The answer must consist of every line from the data that holds "shadowSets".

#### Saved data entries:
'''

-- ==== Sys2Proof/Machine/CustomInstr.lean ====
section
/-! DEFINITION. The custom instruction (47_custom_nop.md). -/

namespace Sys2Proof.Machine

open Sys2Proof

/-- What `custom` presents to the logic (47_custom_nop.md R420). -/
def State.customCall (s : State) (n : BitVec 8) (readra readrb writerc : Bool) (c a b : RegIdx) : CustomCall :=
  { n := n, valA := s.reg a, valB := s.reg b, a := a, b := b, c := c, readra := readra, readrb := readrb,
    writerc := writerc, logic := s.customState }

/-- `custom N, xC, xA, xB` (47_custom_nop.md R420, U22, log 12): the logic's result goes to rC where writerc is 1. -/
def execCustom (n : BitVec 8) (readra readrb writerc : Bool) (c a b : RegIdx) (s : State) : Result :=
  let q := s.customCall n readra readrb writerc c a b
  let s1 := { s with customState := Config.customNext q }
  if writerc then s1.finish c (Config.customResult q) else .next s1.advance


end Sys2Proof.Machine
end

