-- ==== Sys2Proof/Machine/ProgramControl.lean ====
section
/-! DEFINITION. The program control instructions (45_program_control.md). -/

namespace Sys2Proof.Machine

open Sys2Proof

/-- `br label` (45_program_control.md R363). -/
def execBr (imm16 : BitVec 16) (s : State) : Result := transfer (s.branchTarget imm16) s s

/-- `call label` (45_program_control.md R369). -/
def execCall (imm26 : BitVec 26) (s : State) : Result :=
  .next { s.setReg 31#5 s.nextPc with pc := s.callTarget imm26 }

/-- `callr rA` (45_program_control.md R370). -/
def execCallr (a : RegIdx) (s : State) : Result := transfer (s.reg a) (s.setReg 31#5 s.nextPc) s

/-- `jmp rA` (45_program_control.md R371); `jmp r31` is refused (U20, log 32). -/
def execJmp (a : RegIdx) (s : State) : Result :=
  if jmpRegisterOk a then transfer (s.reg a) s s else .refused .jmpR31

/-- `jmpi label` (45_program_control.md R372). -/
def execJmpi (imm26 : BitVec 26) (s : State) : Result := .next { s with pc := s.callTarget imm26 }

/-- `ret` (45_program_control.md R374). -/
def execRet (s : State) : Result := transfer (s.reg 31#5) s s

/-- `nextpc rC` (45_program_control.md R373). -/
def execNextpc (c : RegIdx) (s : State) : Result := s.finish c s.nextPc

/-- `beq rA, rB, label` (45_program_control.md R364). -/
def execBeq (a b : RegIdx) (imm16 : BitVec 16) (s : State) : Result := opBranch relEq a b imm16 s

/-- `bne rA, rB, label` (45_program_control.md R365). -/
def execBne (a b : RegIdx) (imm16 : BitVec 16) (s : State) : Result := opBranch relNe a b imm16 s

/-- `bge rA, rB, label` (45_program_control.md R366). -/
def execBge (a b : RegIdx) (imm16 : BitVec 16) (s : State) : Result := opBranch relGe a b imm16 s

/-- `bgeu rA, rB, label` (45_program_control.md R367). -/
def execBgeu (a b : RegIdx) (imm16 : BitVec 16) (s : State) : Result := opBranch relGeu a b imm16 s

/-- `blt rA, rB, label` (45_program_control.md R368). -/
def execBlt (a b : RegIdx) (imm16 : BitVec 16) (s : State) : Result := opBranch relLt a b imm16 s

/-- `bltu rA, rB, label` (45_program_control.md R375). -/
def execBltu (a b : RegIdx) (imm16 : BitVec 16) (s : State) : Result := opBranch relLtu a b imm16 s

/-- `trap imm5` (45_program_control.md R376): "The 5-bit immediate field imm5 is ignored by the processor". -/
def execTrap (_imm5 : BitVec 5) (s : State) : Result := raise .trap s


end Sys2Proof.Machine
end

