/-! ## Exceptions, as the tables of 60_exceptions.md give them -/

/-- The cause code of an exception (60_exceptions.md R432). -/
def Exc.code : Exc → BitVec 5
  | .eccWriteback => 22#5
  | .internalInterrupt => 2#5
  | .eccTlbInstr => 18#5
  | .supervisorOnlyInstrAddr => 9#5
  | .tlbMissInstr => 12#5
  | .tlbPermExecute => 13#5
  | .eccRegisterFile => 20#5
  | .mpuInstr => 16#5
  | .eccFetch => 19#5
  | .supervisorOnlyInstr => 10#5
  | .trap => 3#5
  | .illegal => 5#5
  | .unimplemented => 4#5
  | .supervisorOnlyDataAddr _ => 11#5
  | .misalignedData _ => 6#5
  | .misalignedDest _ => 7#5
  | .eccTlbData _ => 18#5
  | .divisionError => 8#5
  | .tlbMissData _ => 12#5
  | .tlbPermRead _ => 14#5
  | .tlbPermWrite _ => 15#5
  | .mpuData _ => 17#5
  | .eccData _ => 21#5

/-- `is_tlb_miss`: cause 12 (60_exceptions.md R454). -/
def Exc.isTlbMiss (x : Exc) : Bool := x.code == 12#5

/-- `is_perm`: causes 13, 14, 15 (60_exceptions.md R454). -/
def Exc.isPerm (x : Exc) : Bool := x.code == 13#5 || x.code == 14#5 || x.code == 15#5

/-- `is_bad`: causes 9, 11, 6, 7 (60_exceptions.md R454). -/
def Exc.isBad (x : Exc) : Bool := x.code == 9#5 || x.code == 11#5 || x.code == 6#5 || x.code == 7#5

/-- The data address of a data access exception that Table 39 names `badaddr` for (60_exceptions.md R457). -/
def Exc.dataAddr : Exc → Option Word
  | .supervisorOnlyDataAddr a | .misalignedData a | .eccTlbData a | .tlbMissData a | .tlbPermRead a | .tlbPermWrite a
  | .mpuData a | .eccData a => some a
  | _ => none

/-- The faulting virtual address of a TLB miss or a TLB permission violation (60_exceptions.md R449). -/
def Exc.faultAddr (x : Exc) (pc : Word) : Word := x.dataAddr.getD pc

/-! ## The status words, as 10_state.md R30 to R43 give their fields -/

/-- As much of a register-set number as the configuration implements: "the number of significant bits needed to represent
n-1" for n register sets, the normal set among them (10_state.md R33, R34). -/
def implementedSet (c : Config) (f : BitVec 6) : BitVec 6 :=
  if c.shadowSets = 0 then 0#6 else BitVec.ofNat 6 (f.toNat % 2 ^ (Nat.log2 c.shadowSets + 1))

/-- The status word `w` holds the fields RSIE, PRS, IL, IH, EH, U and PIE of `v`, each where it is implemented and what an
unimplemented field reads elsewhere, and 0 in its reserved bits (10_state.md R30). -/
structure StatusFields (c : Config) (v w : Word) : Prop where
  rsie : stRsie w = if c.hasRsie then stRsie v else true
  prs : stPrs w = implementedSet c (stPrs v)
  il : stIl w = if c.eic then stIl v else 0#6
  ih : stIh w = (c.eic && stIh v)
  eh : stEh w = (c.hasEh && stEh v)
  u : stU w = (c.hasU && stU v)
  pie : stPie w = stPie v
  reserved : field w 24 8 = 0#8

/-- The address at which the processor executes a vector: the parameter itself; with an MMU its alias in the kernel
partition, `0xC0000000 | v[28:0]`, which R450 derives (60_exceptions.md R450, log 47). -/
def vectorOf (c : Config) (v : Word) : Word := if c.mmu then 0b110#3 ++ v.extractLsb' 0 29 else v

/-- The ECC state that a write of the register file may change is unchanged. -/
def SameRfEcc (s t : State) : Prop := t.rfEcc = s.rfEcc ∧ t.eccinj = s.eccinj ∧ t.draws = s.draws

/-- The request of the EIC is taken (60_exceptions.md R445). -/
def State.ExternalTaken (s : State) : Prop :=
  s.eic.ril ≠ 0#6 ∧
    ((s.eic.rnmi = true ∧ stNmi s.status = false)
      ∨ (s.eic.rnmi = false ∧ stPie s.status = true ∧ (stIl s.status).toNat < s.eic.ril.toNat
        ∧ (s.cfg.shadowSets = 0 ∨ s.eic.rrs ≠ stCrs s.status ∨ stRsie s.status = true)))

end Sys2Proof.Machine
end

'''

#### Reply:
  if c.shadowSets = 0 then 0#6 else BitVec.ofNat 6 (f.toNat % 2 ^ (Nat.log2 c.shadowSets + 1))
        ∧ (s.cfg.shadowSets = 0 ∨ s.eic.rrs ≠ stCrs s.status ∨ stRsie s.status = true)))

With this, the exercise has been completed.